Но меня интересуют сейчас больше не немцы, а толпа, в которой я нахожусь.
Какая же реакция?
Прежде всего — удивление. Вон они какие!.. Страшенные, обросшие, на людей не похожие…
Но тут же мужские голоса:
— Побудь два года на передовых, тоже на себя похожа не будешь!
Жалость, брезгливость, насмешка. И ничего похожего на так называемую ненависть. Только некоторые пожилые женщины пытались выкрикивать что-то вроде проклятий:
— Разорвать бы их на куски! Подумать, что эти гады мазали нашим деточкам губы ядом…
В общем же симпатий никаких, разумеется, не было, но и тот гнев, который люди принесли сюда, исчез куда-то, испарился, когда мимо потекло это несчастное, голодное, измученное, истерзанное быдло.
Слышал и такое:
— Тоже рабочие люди!..
— Не всякий своей охотой пошел.
— Ой, поглядите-ка, старый какой!
Кое-что трогает. Один из пленных — черный белоглазый, курчавый — жадно курит «под губки», то есть крохотный, обжигающий губы окурок. Толкает впереди идущего, передает ему. Тот жадно затягивается и передает следующему.
Или — в последнем ряду идут больные.
— Глядите, глядите, друг дружку под руки ведут.
Вдруг — дикий плач. В толпе мечется семи-восьмилетняя девочка.
— Что с тобой? Задавили? Маму потеряла?
— Боюсь! Ой, боюсь! Ой, немцев боюсь!..
А она их и не видит, бедная. Только слышит мерный топот их ног.

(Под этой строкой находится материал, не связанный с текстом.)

-- ==== Sys2Proof/Laws/PerInstr.lean ====
section
/-! SUPPORT. Statements about each instruction as syntax, proved constructor by constructor. -/

namespace Sys2Proof.Laws.EncodedIsLegal

/-- The encoding of an instruction is well-formed (30_encoding.md R72) or a legal micro-operation byte (R77). -/
def Statement (i : Instr) : Prop :=
  match encode i with
  | .command w => wellFormedWord w = true
  | .microOp b => legalMicroOp b = true

theorem nop : Statement .nop := rfl
theorem configure : Statement .configure := rfl
theorem idle : Statement .idle := rfl
theorem poll : Statement .poll := rfl
theorem decode : Statement .decode := rfl
theorem decodeImm (imm : BitVec 16) : Statement (.decodeImm imm) := by
  show wellFormedWord (commandWord (opCode .decodeImm) imm) = true
  unfold wellFormedWord opcodeDefined reservedClear immediateAllowed commandOp commandRsvd commandImm
  rw [extract_op_commandWord, extract_rsvd_commandWord]
  simp [opCode]
theorem teardown : Statement .teardown := rfl
theorem waitTLh : Statement .waitTLh := rfl
theorem waitTLl : Statement .waitTLl := rfl
theorem waitTCl : Statement .waitTCl := rfl
theorem waitTCh : Statement .waitTCh := rfl
theorem lsetClk : Statement .lsetClk := rfl
theorem lsetLatch : Statement .lsetLatch := rfl
theorem lclrClk : Statement .lclrClk := rfl
theorem lclrLatch : Statement .lclrLatch := rfl
theorem smplData : Statement .smplData := rfl
theorem lcfgClkOut : Statement .lcfgClkOut := rfl
theorem lcfgLatchOut : Statement .lcfgLatchOut := rfl
theorem lcfgDataIn : Statement .lcfgDataIn := rfl
theorem lacqClk : Statement .lacqClk := rfl
theorem lacqLatch : Statement .lacqLatch := rfl
theorem lacqData : Statement .lacqData := rfl
theorem lrelClk : Statement .lrelClk := rfl
theorem lrelLatch : Statement .lrelLatch := rfl
theorem lrelData : Statement .lrelData := rfl
theorem emit : Statement .emit := rfl

end Sys2Proof.Laws.EncodedIsLegal
end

Прошло мимо нас несколько тысяч (тысяч десять — пятнадцать, я думаю) фрицев. Ни одной, даже самой робкой улыбки на их лицах. И на толпу почти не смотрят. Особенно эсэсовцы. Эти (с какими-то отметными значками на груди) глядят и в самом деле зверями. А остальные — люди как люди. Есть и совсем мальчики, есть и старики. В очках. Интеллигентных лиц мало. Офицера не сразу отличишь от рядового. Почти все мрачны, испуганы, ждут или ждали, по-видимому, эксцессов. Но таковых, кажется, не было. И меня это по-настоящему радует.
Большинство групп (или отрядов) проследовало по Смоленскому бульвару к Калужскому шоссе. А последняя — свернула к Киевскому вокзалу. Каждую группу кроме конвоя сопровождают два немца (какие-нибудь старосты?). Перед каждой колонной вместе с русским офицером идет девушка в штатском, переводчица. В арьергарде — советские санитарки с красными крестами на сумках. Пленных «проконвоировали». Но толпы на бульварах и на прилегающих улицах еще долго не расходились. Много разговоров о том, для чего их вели через Москву.